Required work = Below are the entries to work from; restate word for word the portion that opens with the line containing "theorem oscRun_emits (hO" and closes with the line containing "obtain ⟨hae, s', -, hemit, -⟩", keeping both.

Dataset items:
☆ ☆ ☆

/-- SYN.OFFSET as an emission CALLs it is the command, the unit numbers and the difference fitting their operands. -/
theorem execWith_synOffset_of_ok {y b : Nat} {time : Word32} {d : Int} (hy : y < 256) (hbufs : s.bufs.length ≤ 255)
    (hlo : -2147483648 ≤ d) (hhi : d < 2147483648) (h : synOffset c y b time.toNat d s = .ok t) :
    execWith c (.synOffset (BitVec.ofNat 8 y) (BitVec.ofNat 8 b) time (BitVec.ofInt 32 d)) s = t := by
  obtain ⟨B, S, hB, hS, -⟩ := synOffset_ok h
  have hb : b < 255 := Nat.lt_of_lt_of_le (List.getElem?_eq_some_iff.mp hB).1 hbufs
  have hyNat : (BitVec.ofNat 8 y).toNat = y := Nat.mod_eq_of_lt hy
  have hbNat : (BitVec.ofNat 8 b).toNat = b := Nat.mod_eq_of_lt (by omega)
  have hnull : BitVec.ofNat 8 b ≠ 0xFF := fun he => by
    have := congrArg BitVec.toNat he
    rw [hbNat] at this
    exact Nat.ne_of_lt hb this
  have hd : (BitVec.ofInt 32 d).toInt = d := by
    rw [BitVec.toInt_ofInt]
    exact Int.bmod_eq_of_le (by omega) (by omega)
  rw [execWith_synOffset (hyNat.symm ▸ hS) (hbNat.symm ▸ hB) hnull, hyNat, hbNat, hd, h, settle_ok]

/-! ## The loop with the delay it leaves (R232) -/

/-- The transitions from time `k` to `e`, and the delay they leave. -/
def runFrom (c : Config) (o e k : Nat) (s : State) : Attempt :=
  (runLoop c o e (e - k) k s).map fun r => setDelay o (fun _ => r.2 - e) r.1

/-- A loop with fuel enough is that of `runFrom`. -/
theorem map_runLoop_eq_runFrom {fuel k : Nat} (h : e - k ≤ fuel) (s : State) :
    (runLoop c o e fuel k s).map (fun r => setDelay o (fun _ => r.2 - e) r.1) = runFrom c o e k s := by
  rw [runFrom, runLoop_fuel o e fuel (e - k) k s h (Nat.le_refl _)]

theorem runFrom_of_le {k : Nat} (h : e ≤ k) (s : State) :
    runFrom c o e k s = .ok (setDelay o (fun _ => k - e) s) := by
  rw [runFrom, Nat.sub_eq_zero_of_le h]
  rfl

/-- One transition before the end: WAVE_STEP, EMIT, WAVE_PERIOD, and on. -/
theorem runFrom_step {k : Nat} (h : k < e) (hrun : runFrom c o e k s = .ok t) :
    ∃ u, emit c o k (ampOf c o (waveStep c o s)) (waveStep c o s) = .ok u ∧
      runFrom c o e (k + wavePeriod c o u) u = .ok t := by
  obtain ⟨n, hn⟩ : ∃ n, e - k = n + 1 := ⟨e - k - 1, by omega⟩
  rw [runFrom, hn, runLoop, if_pos h] at hrun
  split at hrun
  · cases hrun
  next u hu =>
    have hperiod := wavePeriod_pos c o u
    rw [map_runLoop_eq_runFrom (by omega)] at hrun
    exact ⟨u, hu, hrun⟩

/-- The loop neither reads nor keeps the delay. -/
theorem runFrom_setDelay (k d : Nat) (s : State) :
    runFrom c o e k (setDelay o (fun _ => d) s) = runFrom c o e k s := by
  have hloop := runLoop_delay (c := c) o e d (e - k) k s
  rw [runFrom, setDelay, ← State.modOsc, hloop, runFrom]
  cases runLoop c o e (e - k) k s with
  | error x => rfl
  | ok r => simp only [Except.map, setDelay, State.modOsc, modify_modify]

/-- The loop to `e` is the loop to an earlier `m`, and then the loop resumed from the delay that one leaves. -/
theorem runFrom_split {m k : Nat} (hme : m ≤ e) (h : runFrom c o e k s = .ok t) :
    ∃ u, runFrom c o m k s = .ok u ∧ ∀ P, u.oscs[o]? = some P → runFrom c o e (m + P.delay) u = .ok t := by
  rw [runFrom, runLoop_split o m e hme (e - k) k s (Nat.le_refl _)] at h
  split at h
  · cases h
  next r hr =>
    obtain ⟨-, hle, hend⟩ := runLoop_ok c o m _ _ _ _ hr
    rw [map_runLoop_eq_runFrom (by omega)] at h
    refine ⟨setDelay o (fun _ => r.2 - m) r.1, ?_, fun P hP => ?_⟩
    · rw [← map_runLoop_eq_runFrom (fuel := e - k) (by omega), hr]
      rfl
    · rw [delay_of_setDelay hP, runFrom_setDelay, Nat.add_sub_cancel' (hend (by omega)), h]

theorem Committed.runFrom (h : Committed c o s) {k : Nat} (hrun : runFrom c o e k s = .ok t) : Committed c o t := by
  unfold Machine.runFrom at hrun
  cases hloop : runLoop c o e (e - k) k s with
  | error x => rw [hloop] at hrun; cases hrun
  | ok r =>
    rw [hloop] at hrun
    cases hrun
    exact (runLoop_committed o e _ _ _ _ h hloop).setDelay _

theorem runFrom_muted {k : Nat} (h : runFrom c o e k s = .ok t) (amp : Int) (bufs : List Buf) :
    runFrom c o e k (s.muted o amp bufs) = .ok (t.muted o amp bufs) := by
  unfold runFrom at h ⊢
  cases hloop : runLoop c o e (e - k) k s with
  | error x => rw [hloop] at h; cases h
  | ok r =>
    rw [hloop] at h
    cases h
    rw [runLoop_muted o e amp bufs _ _ _ _ hloop]
    simp only [Except.map, State.muted, State.modOsc, setDelay, modify_modify]

/-! ## OSC.RUN as its first EMIT and the loop -/

theorem oscRun_of_emit (hO : s.oscs[o]? = some O) (hae : a ≤ e) (hemit : emit c o a (ampOf c o s) s = .ok s') :
    oscRun c o a e s = runFrom c o e (a + O.delay) s' := by
  obtain ⟨last, hslot⟩ := emit_slot hemit hO
  rw [oscRun, if_neg (Nat.not_lt.mpr hae), hemit, ← map_runLoop_eq_runFrom (fuel := e - a) (by omega)]
  simp only [runTransitions, hslot]
  cases runLoop c o e (e - a) (a + O.delay) s' <;> rfl

theorem oscRun_emits (hO : s.oscs[o]? = some O) (h : oscRun c o a e s = .ok t) :
    a ≤ e ∧ ∃ s', emit c o a (ampOf c o s) s = .ok s' ∧ runFrom c o e (a + O.delay) s' = .ok t := by
  obtain ⟨hae, s', -, hemit, -⟩ := oscRun_ok hO h
  exact ⟨hae, s', hemit, by rw [← oscRun_of_emit hO hae hemit, h]⟩

/-- A run over the empty interval is the EMIT. -/
theorem oscRun_empty (hO : s.oscs[o]? = some O) (hemit : emit c o a (ampOf c o s) s = .ok s') :
    oscRun c o a a s = .ok s' := by
  obtain ⟨last, hslot⟩ := emit_slot hemit hO
  rw [oscRun_of_emit hO (Nat.le_refl a) hemit, runFrom_of_le (Nat.le_add_right a O.delay), Nat.add_sub_cancel_left]
  exact congrArg _ (setDelay_self hslot rfl)

/-- Where the slot has nothing to emit, a run resumes the loop from the delay it finds. -/
theorem oscRun_resumes (hO : s.oscs[o]? = some O) (hcommitted : Committed c o s) (hae : a ≤ e) :
    oscRun c o a e s = runFrom c o e (a + O.delay) s :=
  oscRun_of_emit hO hae (emit_of_committed hcommitted)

☆ ☆ ☆

Task response =
theorem oscRun_emits (hO : s.oscs[o]? = some O) (h : oscRun c o a e s = .ok t) :
    a ≤ e ∧ ∃ s', emit c o a (ampOf c o s) s = .ok s' ∧ runFrom c o e (a + O.delay) s' = .ok t := by
  obtain ⟨hae, s', -, hemit, -⟩ := oscRun_ok hO h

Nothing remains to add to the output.